> _Work order_: Select and reproduce each line of the listing below that bears the string "cells".

> _Supplied data_:
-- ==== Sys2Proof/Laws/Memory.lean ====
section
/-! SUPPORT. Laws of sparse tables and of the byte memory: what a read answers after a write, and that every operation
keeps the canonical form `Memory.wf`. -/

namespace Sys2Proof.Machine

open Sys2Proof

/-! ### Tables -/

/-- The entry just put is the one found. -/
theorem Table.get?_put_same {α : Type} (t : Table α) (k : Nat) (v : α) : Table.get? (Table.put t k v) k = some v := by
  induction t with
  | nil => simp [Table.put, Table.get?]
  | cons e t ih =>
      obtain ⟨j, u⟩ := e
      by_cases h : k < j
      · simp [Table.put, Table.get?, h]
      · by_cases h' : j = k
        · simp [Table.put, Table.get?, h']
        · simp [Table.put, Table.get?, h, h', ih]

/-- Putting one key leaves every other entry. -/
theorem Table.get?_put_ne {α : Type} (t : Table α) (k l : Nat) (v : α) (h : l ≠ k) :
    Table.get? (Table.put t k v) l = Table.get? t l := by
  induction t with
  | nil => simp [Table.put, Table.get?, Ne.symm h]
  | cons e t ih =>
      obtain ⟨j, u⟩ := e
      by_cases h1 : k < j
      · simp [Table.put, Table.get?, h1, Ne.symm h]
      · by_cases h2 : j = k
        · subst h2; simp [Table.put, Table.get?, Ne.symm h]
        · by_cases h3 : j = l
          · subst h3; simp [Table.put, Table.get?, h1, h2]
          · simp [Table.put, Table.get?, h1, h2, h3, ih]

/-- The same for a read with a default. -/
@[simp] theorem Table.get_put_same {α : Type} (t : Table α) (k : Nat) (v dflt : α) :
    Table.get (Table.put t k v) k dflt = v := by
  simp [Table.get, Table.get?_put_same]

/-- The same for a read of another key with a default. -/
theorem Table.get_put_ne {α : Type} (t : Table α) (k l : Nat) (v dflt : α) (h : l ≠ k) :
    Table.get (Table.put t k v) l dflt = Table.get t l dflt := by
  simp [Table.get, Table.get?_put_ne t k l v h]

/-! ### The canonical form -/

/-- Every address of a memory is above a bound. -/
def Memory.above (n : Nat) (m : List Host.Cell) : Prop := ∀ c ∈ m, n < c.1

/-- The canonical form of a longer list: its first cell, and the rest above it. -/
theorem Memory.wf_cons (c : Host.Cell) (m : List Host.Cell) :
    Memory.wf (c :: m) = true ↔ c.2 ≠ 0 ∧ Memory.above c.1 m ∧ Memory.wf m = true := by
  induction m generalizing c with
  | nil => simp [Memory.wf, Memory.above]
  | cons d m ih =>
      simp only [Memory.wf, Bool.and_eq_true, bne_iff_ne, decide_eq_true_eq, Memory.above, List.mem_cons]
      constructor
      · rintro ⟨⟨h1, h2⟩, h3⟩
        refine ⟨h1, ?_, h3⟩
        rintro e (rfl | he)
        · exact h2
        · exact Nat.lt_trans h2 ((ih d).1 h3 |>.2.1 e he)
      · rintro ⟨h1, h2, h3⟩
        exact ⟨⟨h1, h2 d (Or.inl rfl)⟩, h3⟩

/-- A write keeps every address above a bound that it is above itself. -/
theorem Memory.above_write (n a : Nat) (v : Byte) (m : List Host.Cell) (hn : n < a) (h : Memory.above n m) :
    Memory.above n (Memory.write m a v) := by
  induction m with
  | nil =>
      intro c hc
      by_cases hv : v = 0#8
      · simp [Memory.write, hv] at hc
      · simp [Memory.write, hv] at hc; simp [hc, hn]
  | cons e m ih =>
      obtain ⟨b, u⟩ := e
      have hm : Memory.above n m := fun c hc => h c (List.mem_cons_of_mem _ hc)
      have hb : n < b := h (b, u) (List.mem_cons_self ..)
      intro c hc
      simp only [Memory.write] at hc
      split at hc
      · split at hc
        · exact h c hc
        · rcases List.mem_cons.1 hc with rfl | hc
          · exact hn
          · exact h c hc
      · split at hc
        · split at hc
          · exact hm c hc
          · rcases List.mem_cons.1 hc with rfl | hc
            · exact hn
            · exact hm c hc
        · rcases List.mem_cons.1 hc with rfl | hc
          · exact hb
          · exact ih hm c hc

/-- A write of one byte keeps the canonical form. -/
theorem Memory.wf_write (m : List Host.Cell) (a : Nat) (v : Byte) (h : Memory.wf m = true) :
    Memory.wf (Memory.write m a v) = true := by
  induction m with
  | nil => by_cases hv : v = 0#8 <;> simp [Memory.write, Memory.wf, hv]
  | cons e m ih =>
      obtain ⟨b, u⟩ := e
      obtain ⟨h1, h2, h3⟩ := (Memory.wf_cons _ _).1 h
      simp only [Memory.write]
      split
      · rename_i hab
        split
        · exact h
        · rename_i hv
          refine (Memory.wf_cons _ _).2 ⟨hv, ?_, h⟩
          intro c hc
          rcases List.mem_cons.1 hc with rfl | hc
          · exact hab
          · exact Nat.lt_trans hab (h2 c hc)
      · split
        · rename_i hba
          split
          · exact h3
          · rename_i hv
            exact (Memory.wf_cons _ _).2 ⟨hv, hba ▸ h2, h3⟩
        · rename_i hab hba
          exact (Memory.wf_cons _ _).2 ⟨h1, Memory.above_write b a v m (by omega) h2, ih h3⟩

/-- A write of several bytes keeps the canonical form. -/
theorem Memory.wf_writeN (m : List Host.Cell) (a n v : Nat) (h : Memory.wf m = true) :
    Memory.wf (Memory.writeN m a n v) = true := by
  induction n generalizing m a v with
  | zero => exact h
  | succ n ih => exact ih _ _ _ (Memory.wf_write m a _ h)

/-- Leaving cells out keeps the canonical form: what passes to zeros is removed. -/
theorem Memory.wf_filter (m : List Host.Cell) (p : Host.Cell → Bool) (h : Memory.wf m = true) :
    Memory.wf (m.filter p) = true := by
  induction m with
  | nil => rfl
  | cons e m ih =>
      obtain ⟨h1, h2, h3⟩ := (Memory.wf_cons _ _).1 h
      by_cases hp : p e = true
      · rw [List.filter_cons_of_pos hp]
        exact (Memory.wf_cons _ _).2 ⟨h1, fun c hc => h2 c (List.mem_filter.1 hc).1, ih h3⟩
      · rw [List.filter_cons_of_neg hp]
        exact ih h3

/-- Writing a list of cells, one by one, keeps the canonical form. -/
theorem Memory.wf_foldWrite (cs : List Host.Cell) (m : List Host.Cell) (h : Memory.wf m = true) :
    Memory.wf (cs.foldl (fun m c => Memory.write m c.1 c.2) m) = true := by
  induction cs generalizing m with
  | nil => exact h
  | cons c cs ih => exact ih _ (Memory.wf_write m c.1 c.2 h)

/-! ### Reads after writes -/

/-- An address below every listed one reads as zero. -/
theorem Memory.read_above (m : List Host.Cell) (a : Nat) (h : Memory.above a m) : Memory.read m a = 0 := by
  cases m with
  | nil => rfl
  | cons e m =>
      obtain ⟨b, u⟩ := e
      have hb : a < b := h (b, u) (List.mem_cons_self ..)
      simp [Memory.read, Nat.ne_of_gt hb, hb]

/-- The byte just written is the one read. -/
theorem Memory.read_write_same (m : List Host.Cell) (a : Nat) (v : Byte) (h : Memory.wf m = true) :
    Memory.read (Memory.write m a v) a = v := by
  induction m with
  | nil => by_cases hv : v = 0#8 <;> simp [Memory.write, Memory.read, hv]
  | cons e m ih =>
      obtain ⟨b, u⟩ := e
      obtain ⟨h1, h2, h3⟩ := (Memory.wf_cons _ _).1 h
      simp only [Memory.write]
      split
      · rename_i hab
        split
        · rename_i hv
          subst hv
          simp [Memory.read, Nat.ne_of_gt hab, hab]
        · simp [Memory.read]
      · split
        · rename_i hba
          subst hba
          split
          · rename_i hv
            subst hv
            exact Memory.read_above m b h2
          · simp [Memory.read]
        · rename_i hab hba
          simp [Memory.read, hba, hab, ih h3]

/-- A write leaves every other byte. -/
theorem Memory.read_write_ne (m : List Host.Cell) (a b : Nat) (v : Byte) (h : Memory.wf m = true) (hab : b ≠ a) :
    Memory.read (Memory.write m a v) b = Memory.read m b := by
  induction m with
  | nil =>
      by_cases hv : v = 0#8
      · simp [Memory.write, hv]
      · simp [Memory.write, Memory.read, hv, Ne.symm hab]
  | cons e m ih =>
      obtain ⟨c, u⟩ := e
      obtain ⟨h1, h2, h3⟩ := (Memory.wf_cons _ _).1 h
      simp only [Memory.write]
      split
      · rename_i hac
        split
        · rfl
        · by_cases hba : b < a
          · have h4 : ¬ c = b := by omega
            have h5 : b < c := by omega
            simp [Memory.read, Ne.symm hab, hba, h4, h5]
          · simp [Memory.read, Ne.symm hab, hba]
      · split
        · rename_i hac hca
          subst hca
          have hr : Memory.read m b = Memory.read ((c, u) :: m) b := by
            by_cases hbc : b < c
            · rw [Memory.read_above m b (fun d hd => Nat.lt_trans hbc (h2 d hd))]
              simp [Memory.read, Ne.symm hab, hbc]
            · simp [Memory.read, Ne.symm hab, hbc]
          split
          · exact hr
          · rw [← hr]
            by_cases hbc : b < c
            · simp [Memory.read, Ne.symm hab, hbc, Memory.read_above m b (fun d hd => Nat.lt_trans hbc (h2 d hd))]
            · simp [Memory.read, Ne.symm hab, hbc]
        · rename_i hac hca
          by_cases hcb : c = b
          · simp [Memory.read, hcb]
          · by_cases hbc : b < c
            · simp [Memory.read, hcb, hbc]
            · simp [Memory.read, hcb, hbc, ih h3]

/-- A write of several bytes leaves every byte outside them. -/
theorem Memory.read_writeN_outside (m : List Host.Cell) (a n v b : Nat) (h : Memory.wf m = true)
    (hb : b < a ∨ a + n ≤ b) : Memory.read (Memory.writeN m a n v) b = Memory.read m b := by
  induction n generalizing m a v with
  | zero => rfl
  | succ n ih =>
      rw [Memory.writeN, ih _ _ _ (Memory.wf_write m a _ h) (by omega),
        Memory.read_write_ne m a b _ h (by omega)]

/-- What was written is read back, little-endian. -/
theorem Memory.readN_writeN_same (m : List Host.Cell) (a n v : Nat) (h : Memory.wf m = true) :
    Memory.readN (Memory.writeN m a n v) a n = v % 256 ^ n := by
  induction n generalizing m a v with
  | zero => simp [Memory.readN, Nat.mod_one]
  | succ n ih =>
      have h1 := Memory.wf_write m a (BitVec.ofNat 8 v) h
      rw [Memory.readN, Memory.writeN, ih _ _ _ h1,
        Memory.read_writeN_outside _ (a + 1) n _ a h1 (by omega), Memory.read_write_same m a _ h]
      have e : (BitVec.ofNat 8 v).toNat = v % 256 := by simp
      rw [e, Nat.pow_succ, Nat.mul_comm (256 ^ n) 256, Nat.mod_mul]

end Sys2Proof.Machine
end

> _Expected answer_:
/-- Leaving cells out keeps the canonical form: what passes to zeros is removed. -/
/-- Writing a list of cells, one by one, keeps the canonical form. -/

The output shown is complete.